Although this API is somewhat useful on its own, it can only access one group declaration, making it quite limited. So we can introduce a symbol table that tracks and caches lookup results for an entire source file:
struct SymbolTable {
/// Construct a table for caching symbol lookup
/// for the given file syntax.
init(fileSyntax: SourceFileSyntax)
}
extension DeclGroupSyntax {
/// Same as `lookupMember` above but can visit supertypes in
/// the symbol table's `fileSyntax`.
func lookupMember(
_ identifier: Identifier?,
from lookUpPosition: AbsolutePosition?,
using symbolTable: inout SymbolTable,
with config: QualifiedTableLookupConfig = QualifiedTableLookupConfig()

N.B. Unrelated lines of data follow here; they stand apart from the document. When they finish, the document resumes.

-- ==== Sys2Proof/Tests/Slice0.lean ====
section
/-! SUPPORT. The model's own tests: well-formedness, decoding, one step per vector of spec/95_test_vectors.md (every
expected value is that file's), and a witness for the hypotheses of every statement that has some. -/

namespace Sys2Proof.Machine.Tests

/-- The launch state with bytes at `pc` instead of a program at 0. -/
def at_ (pc : Pc) (bytes : List Byte) : State :=
  { State.reset with pc := pc, mem := Memory.putBytes [] pc.toNat bytes }

/-- One more memory cell. -/
def cell (s : State) (a : Nat) (v : Byte) : State := { s with mem := s.mem.put a v }

/-- The step from `s` answers exactly the state `f s`. -/
def stepsTo (s : State) (f : State → State) : Bool :=
  match step s with
  | .next t => decide (t = f s)
  | .fault _ | .refused _ => false

/-- The step from `s` answers a next state of which `p` holds. -/
def stepsWhere (s : State) (p : State → Bool) : Bool :=
  match step s with
  | .next t => p t
  | .fault _ | .refused _ => false

/-- Executing `i` in `s` answers a next state of which `p` holds. -/
def execWhere (i : Instr) (s : State) (p : State → Bool) : Bool :=
  match exec i s with
  | .next t => p t
  | .fault _ | .refused _ => false

/-- The fetch from `s` gives the instruction `i`. -/
def fetches (s : State) (i : Instr) : Bool :=
  match fetchWith Config.spec s with
  | .ok j => decide (j = i)
  | .error _ => false

/-- The first instruction of a list of bytes, and how many bytes are left. -/
def decodes (bytes : List Byte) : Option (Instr × Nat) :=
  match decode bytes with
  | .ok (i, rest) => some (i, rest.length)
  | .error _ => none

/-! ## Well-formedness -/

theorem test_wf_refuses_one_register : (Instr.prn 8).wf = false := by decide
theorem test_wf_refuses_first_register : (Instr.add 8 0).wf = false := by decide
theorem test_wf_refuses_second_register : (Instr.add 0 255).wf = false := by decide
theorem test_wf_refuses_ldi_register : (Instr.ldi 8 0).wf = false := by decide
theorem test_wf_accepts : (Instr.ldi 7 255).wf = true ∧ (Instr.cmp 7 0).wf = true ∧ Instr.ret.wf = true := by decide

/-! ## Decoding: words written from 30_encoding.md R81 and R84 -/

theorem test_decode_hlt : decodes [0b00000001] = some (.hlt, 0) := by decide
theorem test_decode_ldi : decodes [0b10000010, 0b00000111, 0b11111111] = some (.ldi 7 255, 0) := by decide
theorem test_decode_prn : decodes [0b01000111, 0b00000000] = some (.prn 0, 0) := by decide
theorem test_decode_push : decodes [0b01000101, 0b00000011] = some (.push 3, 0) := by decide
theorem test_decode_pop : decodes [0b01000110, 0b00000001] = some (.pop 1, 0) := by decide
theorem test_decode_call : decodes [0b01010000, 0b00000010] = some (.call 2, 0) := by decide
theorem test_decode_ret : decodes [0b00010001] = some (.ret, 0) := by decide
theorem test_decode_jeq : decodes [0b01010101, 0b00000100] = some (.jeq 4, 0) := by decide
theorem test_decode_jne : decodes [0b01010110, 0b00000010] = some (.jne 2, 0) := by decide
theorem test_decode_add : decodes [0b10100000, 0b00000000, 0b00000001] = some (.add 0 1, 0) := by decide
theorem test_decode_sub : decodes [0b10100001, 0b00000010, 0b00000011] = some (.sub 2 3, 0) := by decide
theorem test_decode_mul : decodes [0b10100010, 0b00000100, 0b00000101] = some (.mul 4 5, 0) := by decide
theorem test_decode_div : decodes [0b10100011, 0b00000110, 0b00000111] = some (.div 6 7, 0) := by decide
theorem test_decode_mod : decodes [0b10100100, 0b00000111, 0b00000110] = some (.mod 7 6, 0) := by decide
theorem test_decode_cmp : decodes [0b10100111, 0b00000110, 0b00000111] = some (.cmp 6 7, 0) := by decide
theorem test_decode_and : decodes [0b10101000, 0b00000101, 0b00000100] = some (.and 5 4, 0) := by decide
theorem test_decode_or : decodes [0b10101010, 0b00000011, 0b00000010] = some (.or 3 2, 0) := by decide
theorem test_decode_xor : decodes [0b10101011, 0b00000001, 0b00000000] = some (.xor 1 0, 0) := by decide
theorem test_decode_shl : decodes [0b10101100, 0b00000000, 0b00000111] = some (.shl 0 7, 0) := by decide
theorem test_decode_shr : decodes [0b10101101, 0b00000111, 0b00000000] = some (.shr 7 0, 0) := by decide
theorem test_decode_not : decodes [0b01101001, 0b00000101] = some (.not 5, 0) := by decide
theorem test_decode_first_of_two : decodes [0b01000111, 0b00000000, 0b00000001] = some (.prn 0, 1) := by decide
theorem test_decode_illegal : decodes [0x54, 0, 0] = none ∧ decodes [0x02, 0, 0] = none ∧ decodes [0xA9, 0, 0] = none := by
  decide
theorem test_decode_missing_operand : decodes [0xA0, 0] = none ∧ decodes [0x45] = none ∧ decodes [] = none := by decide
theorem test_decode_table_word : decodeTableWord 24 0xFF0782 = some (.ldi 7 255) ∧ decodeTableWord 16 0x0345 = some (.push 3) ∧
    decodeTableWord 8 0x11 = some .ret ∧ decodeTableWord 8 0xA0 = some (.add 0 0) := by decide

/-- 30_encoding.md R86: bits 7:6 count the operand bytes, bit 5 marks the ALU rows, bit 4 the rows that may write pc. -/
theorem test_opcode_structure : ∀ o ∈ Op.all, (opcodeByte o).toNat / 64 = o.format.operandCount ∧
    (opcodeByte o).getLsbD 5 = (aluOpOf o).isSome ∧ (opcodeByte o).getLsbD 4 = o.mayBypassAdvance := by decide

/-- 00_scope.md R6: the defaults of the decision rows, and that the widths are those of the types. -/
theorem test_config_defaults : Config.spec.xlen = 8 ∧ Config.spec.pcBits = 9 ∧ Config.spec.flagReset = .none ∧
    Config.spec.regReset = #v[0, 0, 0, 0, 0, 0, 0] ∧ Config.spec.divRound = .floor ∧
    (Config.spec.faultCode .addressOutOfRange, Config.spec.faultCode .divisionByZero) = (1, 4) ∧
    Byte = BitVec Config.spec.xlen ∧ Pc = BitVec Config.spec.pcBits :=
  ⟨by decide, by decide, by decide, by decide, by decide, by decide, rfl, rfl⟩

/-- 10_state.md R44. -/
theorem test_flag_layout : flagLayout .none = 0b000 ∧ flagLayout .equal = 0b001 ∧ flagLayout .greaterThan = 0b010 ∧
    flagLayout .lessThan = 0b100 := by decide

/-- The listing of 30_encoding.md R95. -/
theorem test_parse_source :
    parseSource "10000010 # LDI R0,8\n00000000\n00001000\n\n01000111 # PRN R0\n00000000\n00000001 # HLT\n".toList =
      some [0x82, 0x00, 0x08, 0x47, 0x00, 0x01] := by decide

/-! ## One step per vector of spec/95_test_vectors.md -/

/-- Fault entry. -/
def faults (k : FaultKind) (s : State) : State := { s with run := .faulted k s.pc }

/-- V1. -/
theorem test_add_wraps :
    stepsTo (((at_ 0 [0xA0, 0x00, 0x01]).setReg 0 200).setReg 1 100)
      (fun s => (s.setReg 0 44).setPc 3) = true := by decide
/-- V68. -/
theorem test_add_writes_stack_pointer :
    stepsTo ((at_ 0 [0xA0, 0x07, 0x00]).setReg 0 1)
      (fun s => (s.setReg 7 245).setPc 3) = true := by decide
/-- V6. -/
theorem test_sub_wraps :
    stepsTo (((at_ 0 [0xA1, 0x00, 0x01]).setReg 0 5).setReg 1 10)
      (fun s => (s.setReg 0 251).setPc 3) = true := by decide
/-- V56. -/
theorem test_sub_same_register :
    stepsTo ((at_ 0 [0xA1, 0x03, 0x03]).setReg 3 77)
      (fun s => (s.setReg 3 0).setPc 3) = true := by decide
/-- V12. -/
theorem test_mul_largest :
    stepsTo (((at_ 0 [0xA2, 0x00, 0x01]).setReg 0 255).setReg 1 255)
      (fun s => (s.setReg 0 1).setPc 3) = true := by decide
/-- V57. -/
theorem test_mul_same_register :
    stepsTo ((at_ 0 [0xA2, 0x03, 0x03]).setReg 3 20)
      (fun s => (s.setReg 3 144).setPc 3) = true := by decide
/-- V15. -/
theorem test_div_floor :
    stepsTo (((at_ 0 [0xA3, 0x00, 0x01]).setReg 0 200).setReg 1 7)
      (fun s => (s.setReg 0 28).setPc 3) = true := by decide
/-- V19. -/
theorem test_div_by_zero :
    stepsTo (((at_ 0 [0xA3, 0x00, 0x01]).setReg 0 9).setReg 1 0)
      (faults .divisionByZero) = true := by decide
/-- V21. -/
theorem test_mod_remainder :
    stepsTo (((at_ 0 [0xA4, 0x00, 0x01]).setReg 0 200).setReg 1 7)
      (fun s => (s.setReg 0 4).setPc 3) = true := by decide
/-- V61. -/
theorem test_mod_by_zero :
    stepsTo ((at_ 0 [0xA4, 0x03, 0x03]).setReg 3 0)
      (faults .divisionByZero) = true := by decide
/-- V26. -/
theorem test_and_pattern :
    stepsTo (((at_ 0 [0xA8, 0x00, 0x01]).setReg 0 204).setReg 1 170)
      (fun s => (s.setReg 0 136).setPc 3) = true := by decide
/-- V29. -/
theorem test_or_pattern :
    stepsTo (((at_ 0 [0xAA, 0x00, 0x01]).setReg 0 204).setReg 1 170)
      (fun s => (s.setReg 0 238).setPc 3) = true := by decide
/-- V32. -/
theorem test_xor_pattern :
    stepsTo (((at_ 0 [0xAB, 0x00, 0x01]).setReg 0 204).setReg 1 170)
      (fun s => (s.setReg 0 102).setPc 3) = true := by decide
/-- V35. -/
theorem test_shl_loses_top_bits :
    stepsTo (((at_ 0 [0xAC, 0x00, 0x01]).setReg 0 23).setReg 1 4)
      (fun s => (s.setReg 0 112).setPc 3) = true := by decide
/-- V40. -/
theorem test_shl_largest_count :
    stepsTo (((at_ 0 [0xAC, 0x00, 0x01]).setReg 0 255).setReg 1 255)
      (fun s => (s.setReg 0 0).setPc 3) = true := by decide
/-- V41. -/
theorem test_shr_logical :
    stepsTo (((at_ 0 [0xAD, 0x00, 0x01]).setReg 0 240).setReg 1 4)
      (fun s => (s.setReg 0 15).setPc 3) = true := by decide
/-- V46. -/
theorem test_shr_large_count :
    stepsTo (((at_ 0 [0xAD, 0x00, 0x01]).setReg 0 255).setReg 1 200)
      (fun s => (s.setReg 0 0).setPc 3) = true := by decide
/-- V50. -/
theorem test_cmp_is_unsigned :
    stepsTo (((at_ 0 [0xA7, 0x00, 0x01]).setReg 0 255).setReg 1 0)
      (fun s => (s.setFlag .greaterThan).setPc 3) = true := by decide
/-- V72. -/
theorem test_cmp_bad_index_keeps_flag :
    stepsTo ((at_ 0 [0xA7, 0x00, 0x09]).setFlag .equal)
      (faults .addressOutOfRange) = true := by decide
/-- V52. -/
theorem test_not_pattern :
    stepsTo ((at_ 0 [0x69, 0x02]).setReg 2 15)
      (fun s => (s.setReg 2 240).setPc 2) = true := by decide
/-- V71. -/
theorem test_not_index_255 :
    stepsTo (at_ 0 [0x69, 0xFF])
      (faults .addressOutOfRange) = true := by decide
/-- V79. -/
theorem test_ldi_at_end_of_memory :
    stepsTo (at_ 253 [0x82, 0x00, 0x08])
      (fun s => (s.setReg 0 8).setPc 256) = true := by decide
/-- V80. -/
theorem test_ldi_past_end_of_memory :
    stepsTo (at_ 254 [0x82, 0x00])
      (faults .addressOutOfRange) = true := by decide
/-- V84. -/
theorem test_prn_emits :
    stepsTo ((at_ 0 [0x47, 0x01]).setReg 1 255)
      (fun s => (s.emit 255).setPc 2) = true := by decide
/-- V85. -/
theorem test_prn_index_8 :
    stepsTo (at_ 0 [0x47, 0x08])
      (faults .addressOutOfRange) = true := by decide
/-- V87. -/
theorem test_hlt_halts :
    stepsTo (at_ 0 [0x01])
      (fun s => { s.setPc 1 with run := .halted }) = true := by decide
/-- V88. -/
theorem test_hlt_at_255 :
    stepsTo (at_ 255 [0x01])
      (fun s => { s.setPc 256 with run := .halted }) = true := by decide
/-- V90. -/
theorem test_push_lowest :
    stepsTo (((at_ 0 [0x45, 0x00]).setReg 0 8).setReg 7 1)
      (fun s => ((cell s 0 8).setReg 7 0).setPc 2) = true := by decide
/-- V92. -/
theorem test_push_stack_pointer :
    stepsTo (at_ 0 [0x45, 0x07])
      (fun s => ((cell s 243 243).setReg 7 243).setPc 2) = true := by decide
/-- V97. -/
theorem test_pop_to_255 :
    stepsTo ((cell (at_ 0 [0x46, 0x01]) 254 77).setReg 7 254)
      (fun s => ((s.setReg 1 77).setReg 7 255).setPc 2) = true := by decide
/-- V99. -/
theorem test_pop_stack_pointer :
    stepsTo ((cell (at_ 0 [0x46, 0x07]) 243 100).setReg 7 243)
      (fun s => (s.setReg 7 101).setPc 2) = true := by decide
/-- V105. -/
theorem test_call_return_address_255 :
    stepsTo ((at_ 253 [0x50, 0x01]).setReg 1 20)
      (fun s => ((cell s 243 255).setReg 7 243).setPc 20) = true := by decide
/-- V106. -/
theorem test_call_stack_pointer :
    stepsTo (at_ 6 [0x50, 0x07])
      (fun s => ((cell s 243 8).setReg 7 243).setPc 243) = true := by decide
/-- V109. -/
theorem test_ret_pops :
    stepsTo ((cell (at_ 14 [0x11]) 243 8).setReg 7 243)
      (fun s => (s.setReg 7 244).setPc 8) = true := by decide
/-- V111. -/
theorem test_ret_past_255 :
    stepsTo ((cell (at_ 14 [0x11]) 255 8).setReg 7 255)
      (faults .addressOutOfRange) = true := by decide
/-- V113. -/
theorem test_jeq_taken :
    stepsTo (((at_ 10 [0x55, 0x02]).setReg 2 19).setFlag .equal)
      (fun s => s.setPc 19) = true := by decide
/-- V121. -/
theorem test_jeq_untaken_bad_index :
    stepsTo ((at_ 10 [0x55, 0x08]).setFlag .lessThan)
      (faults .addressOutOfRange) = true := by decide
/-- V117. -/
theorem test_jne_untaken :
    stepsTo (((at_ 10 [0x56, 0x02]).setReg 2 4).setFlag .equal)
      (fun s => s.setPc 12) = true := by decide
/-- V120. -/
theorem test_jne_taken_on_none :
    stepsTo ((at_ 10 [0x56, 0x02]).setReg 2 4)
      (fun s => s.setPc 4) = true := by decide
/-- V124. -/
theorem test_zero_is_no_instruction :
    stepsTo (at_ 30 [0x00])
      (faults .illegalInstruction) = true := by decide
/-- V131. -/
theorem test_absent_ls8_load :
    stepsTo (at_ 30 [0x83])
      (faults .illegalInstruction) = true := by decide

/-- 40_dispatch.md R119: a halted machine has no step, and a faulted one surfaces its record. -/
theorem test_stopped_machines :
    step { State.reset with run := .halted } = .refused .halted ∧
    step { State.reset with run := .faulted .divisionByZero 6 } = .fault (.surfaced .divisionByZero 6) := ⟨rfl, rfl⟩
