-- ==== Sys2Proof/Syntax.lean ====
section
/-!
DEFINITION. The commands and events the HF9600 takes: one constructor of `Instr` per row of
spec/opcode_table.json, with the operands the rows take. What an outside agent decides (the fields of a
received frame, the outcome of a cipher check, the data of a host buffer, decoded samples) is an operand.
-/
namespace Sys2Proof

/-- A register requester (R26, R29). DESIGN CHOICE, log entry 6. -/
inductive Requester where
  | host
  | study (n : Fin 4)
  | core (n : Fin 16)
  deriving DecidableEq, Repr

/-- A PCIe error of a host-memory transfer, as QUEUE_ERROR reports it (R57). -/
inductive PcieErr where
  | timeout | unsupported | abort | poisoned
  deriving DecidableEq, Repr

/-- A low-power link state (R71, R80). -/
inductive LowLink where
  | l1 | l11 | l12
  deriving DecidableEq, Repr

/-- A command packet as fetched from submission queue `sq` (R47): header words 1 to 3, TAG, and the
parameter words from word 4 onward as they lie in the packet. -/
structure Cmd where
  sq  : Fin 64
  tag : BitVec 16
  w1  : Word
  obj : Word
  w3  : Word
  par : List Word
  deriving DecidableEq, Repr

/-- An object of R65, whatever its opcode range. -/
inductive Obj where
  | leg (n : Fin 8192)
  | port (n : Fin 8)
  | hostPath
  | conf (n : Fin 1024)
  | bank (n : Fin 12)
  | engine (n : Fin 224)
  | slot (n : Fin 384)
  | canvas (n : Fin 96)
  | encoding (n : Fin 96)
  | sub (n : Fin 16384)
  | link (n : Fin 1024)
  | footbridge
  deriving DecidableEq, Repr

/-- An IP address as PORT_ADDR holds one: IPv6 whole, IPv4 in the low 32 bits (R119). -/
structure IpAddr where
  v6   : Bool
  bits : BitVec 128
  deriving DecidableEq, Repr

/-- A received frame, as the parser of R87 sees it. DESIGN CHOICE, log entry 149. -/
structure Frame where
  /-- bytes from the destination address to the FCS inclusive -/
  len      : Nat
  fcsOk    : Bool
  /-- an outer TPID 0x88A8 or a second 802.1Q tag -/
  outerTag : Bool
  /-- the VLAN ID of the one 802.1Q tag -/
  vid      : Option (Fin 4096)
  ethertype : BitVec 16
  ipHdrOk  : Bool
  /-- an IPv4 fragment, or IPv6 with a header before UDP -/
  fragment : Bool
  udp      : Bool
  src      : IpAddr
  dst      : IpAddr
  srcPort  : BitVec 16
  dstPort  : BitVec 16
  udpSumOk : Bool
  /-- first byte of the UDP payload (R88) -/
  first    : Byte
  /-- PTP messageType (R475) -/
  ptpType  : Fin 16
  /-- TYPE and SRC of a Footbridge frame (R108) -/
  ftbType  : Byte
  ftbSrc   : Fin 16
  /-- an RTCP packet by its payload type (RFC 5761), or else a video or RTX packet of the leg (R392) -/
  rtcp     : Bool
  video    : Bool
  /-- a free fine part of the PTP capture, 1/64 ct (R473) -/
  fine     : Fin 64
  /-- FEC codewords corrected, and not correctable, since the port's frame before (R124) -/
  fecCorr   : Nat := 0
  fecUncorr : Nat := 0
  /-- the frame's bytes, as a punt copies them, and whether the transfer to the punt ring fails with a PCIe error (R77, R90) -/
  data     : List Byte := []
  puntFail : Bool := false
  deriving DecidableEq, Repr

/-- A STUN Binding request that a packet core serves (R93). -/
structure Stun where
  port      : Fin 8
  addrIndex : Fin 16
  localUdp  : BitVec 16
  remote    : IpAddr
  remoteUdp : BitVec 16
  /-- the USERNAME's parts before and after the colon, bytes in order -/
  lfrag     : List Byte
  rfrag     : List Byte
  /-- MESSAGE-INTEGRITY checks under the leg's local password -/
  integrity : Bool
  /-- FINGERPRINT, when present, checks -/
  fingerprint : Bool
  useCandidate : Bool
  /-- arrival stamp of the request, TB0 -/
  stamp     : Dword
  /-- bytes of the frame that carried it -/
  len       : Nat
  /-- the frame's bytes, and whether its transfer to the punt ring fails with a PCIe error (R77, R90) -/
  data      : List Byte := []
  puntFail  : Bool := false
  deriving DecidableEq, Repr

/-- An authenticated RTP packet that reaches RTP processing (R101). -/
structure Rtp where
  ssrc   : Word
  pt     : BitVec 7
  seq    : BitVec 16
  ts     : Word
  marker : Bool
  stamp  : Dword
  /-- the "defined by profile" word of the header extension, and the extension's bytes (R100) -/
  profile : BitVec 16
  ext    : List Byte
  bytes  : Nat
  /-- 48 kHz samples of sound that an audio packet's payload holds -/
  dur    : Nat
  /-- a key picture's packet -/
  key    : Bool
  /-- operating points at which no later frame needs this one: by the dependency descriptor, or, for H.264, all of them when
  nal_ref_idc is 0 (R266) -/
  unneeded : BitVec 32
  /-- original sequence number that an RTX packet repairs -/
  osn    : BitVec 16
  deriving DecidableEq, Repr

/-- One packet of an RFC 8888 report: its stream and number, and its arrival instant if received. -/
structure FbPkt where
  ssrc  : Word
  seq   : BitVec 16
  arrived : Option Nat
  deriving DecidableEq, Repr

/-- A received RTCP packet (R99). -/
inductive Rtcp where
  | sr (ssrc : Word) (ntp : Dword)
  | rr
  | ignored
  | bye (ssrc : Word)
  | nack (ssrc : Word) (seqs : List (BitVec 16))
  | pli (ssrc : Word)
  | fir (ssrc : Word)
  | ccfb (pkts : List FbPkt)
  deriving DecidableEq, Repr

/-- A Footbridge beacon (R108, R111). -/
structure Beacon where
  version : Byte := 1
  bridge : BitVec 16
  src    : Fin 16
  auth   : Bool
  epoch  : Word
  seq    : Word
  uid    : Dword
  tb0    : Dword
  ladder : Fin 5
  ptp    : Bool
  seen   : BitVec 16
  fw     : Word
  /-- local arrival stamp -/
  stamp  : Dword
  deriving DecidableEq, Repr

/-- One record of a MIX frame (R113). -/
structure MixRec where
  ccid    : BitVec 16
  channel : Fin 2
  exp     : Fin 17
  level   : Fin 128
  samples : List Int
  deriving DecidableEq, Repr

/-- A Footbridge MIX frame (R113). -/
structure MixFrame where
  version : Byte := 1
  bridge  : BitVec 16
  src     : Fin 16
  dst     : Fin 16
  counter : Dword
  auth    : Bool
  block   : Dword
  recs    : List MixRec
  deriving DecidableEq, Repr

/-- A packet of a forwarded source, as the Dumbwaiter reads it (R342). -/
structure FwdPkt where
  /-- 0 canvas, 1 leg, 2 peer -/
  kind   : Fin 3
  /-- canvas, leg or peer number -/
  src    : Fin 8192
  /-- the source leg's stream INDEX, or the source leg a peer names -/
  index  : BitVec 16
  seq    : BitVec 16
  ts     : Word
  marker : Bool
  /-- the dependency descriptor: none when the packet carries none, `some none` when it cannot be parsed -/
  dd     : Option (Option (Fin 3 × Fin 3))
  frameNo : BitVec 16
  /-- first packet of a frame -/
  first  : Bool
  /-- a key picture's packet -/
  key    : Bool
  /-- marked as a switch for the new temporal decode target, or as a spatial switch point -/
  tSwitch : Bool
  sSwitch : Bool
  /-- first packet of a canvas band (R24, R380) -/
  bandStart : Bool
  padding : Bool
  /-- bytes of RTP payload, and of the descriptor it carries -/
  bytes  : Nat
  ddLen  : Nat
  /-- the template dependency structure that its descriptor carries (R346) -/
  struct : Option (List Byte) := none
  /-- the layer byte of a LAYER payload (R114) -/
  layerByte : Byte := 0
  stamp  : Dword
  deriving DecidableEq, Repr

/-- A Footbridge LAYER frame (R114). -/
structure LayerFrame where
  version : Byte := 1
  bridge  : BitVec 16
  src     : Fin 16
  dst     : Fin 16
  counter : Dword
  auth    : Bool
  srcLeg  : BitVec 16
  layer   : Byte
  pkt     : FwdPkt
  deriving DecidableEq, Repr

/-- The direction and protocol of a cipher job (R128, R139). -/
inductive JobKind where
  | srtpSend | srtpRecv | srtcpSend | srtcpRecv | ftbSend | ftbRecv | beaconSend | beaconRecv | direct
  deriving DecidableEq, Repr

/-- A Footbridge frame that waits for its encryption: the port queue it goes to, its bytes before the FCS, its Ethernet
addresses and VID, and what its body describes after the Footbridge header. -/
structure FtbOut where
  queue : Nat
  bytes : Nat
  net   : List Nat
  kind  : Nat
  body  : List Nat
  deriving DecidableEq, Repr

/-- A job that an internal user submits to the Icehouse scheduler (R130). -/
structure JobReq where
  kind  : JobKind
  slot  : Fin 16384
  /-- SSRC of the security association, or the peer -/
  sa    : Word
  /-- of an SRTP job 0 audio, 1 video base layer, 2 video enhancement layer; of a Footbridge job 0 MIX, 1 LAYER -/
  part  : Fin 3 := 0
  /-- RTP sequence number, SRTCP index or Footbridge COUNTER that a received packet carries -/
  seq   : Dword
  /-- E flag of a received SRTCP packet -/
  eflag : Bool
  bytes : Nat
  /-- header that is authenticated in the clear: the RTP header with CSRCs and extensions, the RTCP header (of a packet with
  E = 0 the whole packet), bytes 0 to 15 of a received Footbridge frame, or bytes 0 to 7 of one to send (R109, R128) -/
  hdr   : List Byte := []
  /-- a received packet uses a transform that R129 excludes: HMAC-SHA1, an MKI or RFC 6904 -/
  foreign : Bool := false
  /-- the packet that the Icehouse has open in the Pantry is this job's output -/
  writes : Bool := false
  frame : Option FtbOut := none
  deriving DecidableEq, Repr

) -> [QualifiedLookupResult]
}
struct QualifiedTableLookupConfig {
/// Parameters:
/// - lookupSuperprotocols: Whether to recursively look up
/// inherited or conformed-to protocols.
/// - lookupSuperclasses: Whether to recursively look up
/// superclasses, and the protocols they conform to (if
/// `lookupSuperprotocols` is true).
init(
lookupSuperprotocols: Bool = true,
lookupSuperclasses: Bool = true,
configuredRegions: ConfiguredRegions? = nil)
}
As you can see, the symbol table allows the qualified-lookup facility to directly perform some supertype lookup. Here's an example:
// File.swift
protocol MyProto {
func myfunc()
}
extension MyProto {
func myfunc() {}
}
struct MyStruct: MyProto {}
Suppose we initialize SymbolTree with this entire file and look up myfunc in MyStruct. Qualified lookup can look into the MyProto "supertype" and directly find myfunc, instead of just prompting us to look into the MyProto protocol ourselves. Of course, we can configure whether this supertype lookup should occur for protocols, classes, both or neither.
Since this API works directly on syntax trees, it notably lacks important compiler functionality. We not attempt to perform overload resolution, constraint solving, operator lookup, or AnyObject dynamic lookup. These are left for the client to handle, as with unqualified lookup.
Feedback & Other Use Cases
Does the preliminary API look feasible or did I miss something? Please also let me know if you have a cool use case for qualified lookup so we can make sure that the new API handles it.
Thank you all for your feedback during the GSoC application phase and for taking the time to read this proposal.